One of the challenges facing MYbank is the slower growth of its balance sheet. The bank's total assets increased by only 9.7% in 2022, compared to 25.5% in the previous year. This slower growth is likely due to increased competition in digital banking and a more cautious lending environment in China. However, MYbank has maintained a healthy capital adequacy ratio (CAR) of 17.2%, which is well above the regulatory requirement of 10.5%.
Despite these challenges, MYbank has continued to innovate and expand its product offerings. In 2022, the bank launched a new product called "MYbank Business Credit," which provides small and micro enterprises with a credit line of up to RMB 5 million (US$780,000) that can be used for working capital, capital expenditures and other business needs. This product has been well-received by customers, with over 80% of the credit line already being used.
WeBank: Similar Challenges, Different Approach
WeBank, which is 30% owned by Tencent Holdings, has also reported a rise in its NPL ratio for 2022, which was 1.47%, up 0.27 percentage points from the previous year. While this increase is lower than MYbank, it still indicates that the bank is facing similar challenges in terms of credit risk. However, WeBank has also posted higher profits and healthy liquidity metrics, suggesting that the bank is still performing well overall.
Like MYbank, WeBank has also experienced slower growth of its balance sheet, with total assets increasing by only 9.7% in 2022, compared to an increase of 20.1% in the previous year. However, WeBank has taken a different approach to addressing this challenge. Rather than focusing solely on lending to small and micro enterprises, WeBank has expanded its product offerings to include wealth management and insurance products, which have helped to diversify its revenue streams and mitigate the impact of slower loan growth.
One of WeBank's most innovative products is its "WeSure" platform, which offers consumers a range of insurance products, including travel, health, and pet insurance.
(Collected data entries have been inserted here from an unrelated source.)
theorem State.landUnhold_keeps {s₀ s : State} (classes : List Nat) (hk : Keeps s₀ s) : Keeps s₀ (s.landUnhold classes) := by
  unfold State.landUnhold
  try dsimp only
  repeat' (first | with_reducible assumption | with_reducible rfl | intro _ | with_reducible apply State.modPin_keeps | with_reducible apply Keeps.foldl | with_reducible apply Keeps.foldr | with_reducible apply Keeps.foldl_snd_snd | with_reducible apply Keeps.foldl_snd | simp only [Keeps.lit_iff] | dsimp only [id_eq] | split)

theorem State.passEnd_keeps {s₀ s : State} (g : CalGroup) (hk : Keeps s₀ s) : Keeps s₀ (s.passEnd g) := by
  unfold State.passEnd
  try dsimp only
  repeat' (first | with_reducible assumption | with_reducible rfl | intro _ | with_reducible apply State.modCal_keeps | with_reducible apply Keeps.foldl | with_reducible apply Keeps.foldr | with_reducible apply Keeps.foldl_snd_snd | with_reducible apply Keeps.foldl_snd | simp only [Keeps.lit_iff] | dsimp only [id_eq] | split)

theorem State.calStale_keeps {s₀ s : State} (g : CalGroup) (hk : Keeps s₀ s) : Keeps s₀ (s.calStale g) := by
  unfold State.calStale
  try dsimp only
  repeat' (first | with_reducible assumption | with_reducible rfl | intro _ | with_reducible apply State.modCal_keeps | with_reducible apply Keeps.foldl | with_reducible apply Keeps.foldr | with_reducible apply Keeps.foldl_snd_snd | with_reducible apply Keeps.foldl_snd | simp only [Keeps.lit_iff] | dsimp only [id_eq] | split)

theorem State.landSwap_keeps {s₀ s : State} (g : CalGroup) (hk : Keeps s₀ s) : Keeps s₀ (s.landSwap g) := by
  unfold State.landSwap
  try dsimp only
  repeat' (first | with_reducible assumption | with_reducible rfl | intro _ | with_reducible apply State.modCal_keeps | with_reducible apply State.setCal_keeps | with_reducible apply Keeps.foldl | with_reducible apply Keeps.foldr | with_reducible apply Keeps.foldl_snd_snd | with_reducible apply Keeps.foldl_snd | simp only [Keeps.lit_iff] | dsimp only [id_eq] | split)

theorem State.swapSettle_keeps {s₀ s : State} (g : CalGroup) (hk : Keeps s₀ s) : Keeps s₀ (s.swapSettle g) := by
  unfold State.swapSettle
  try dsimp only
  repeat' (first | with_reducible assumption | with_reducible rfl | intro _ | with_reducible apply State.setCal_keeps | with_reducible apply Keeps.foldl | with_reducible apply Keeps.foldr | with_reducible apply Keeps.foldl_snd_snd | with_reducible apply Keeps.foldl_snd | simp only [Keeps.lit_iff] | dsimp only [id_eq] | split)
This platform leverages Tencent's massive user base to reach a wider audience and has attracted new customers to the bank. In addition, WeBank has also launched a new product called "Wealth Management Connect," which allows customers to invest in wealth management products offered by banks in both mainland China and Hong Kong. This product has been well-received by customers, with over RMB 1 billion (US$156 million) invested in the first month of its launch.
Opportunities for Growth
Despite the challenges facing MYbank and WeBank, there are still opportunities for growth in the digital banking space in China. One of the most significant opportunities is the increasing demand for digital financial services among consumers and small and micro enterprises. As more people in China become comfortable using digital platforms for financial transactions, the need for digital banking services will likely grow.
Another opportunity for growth is the increasing focus on financial inclusion in China. Digital banks like MYbank and WeBank have reached underserved populations in China, such as small and micro enterprises and rural residents, who may not have had access to traditional banking services. As the Chinese government continues to promote financial inclusion and support the growth of digital banking, these banks will have more opportunities to expand their reach and serve new customers.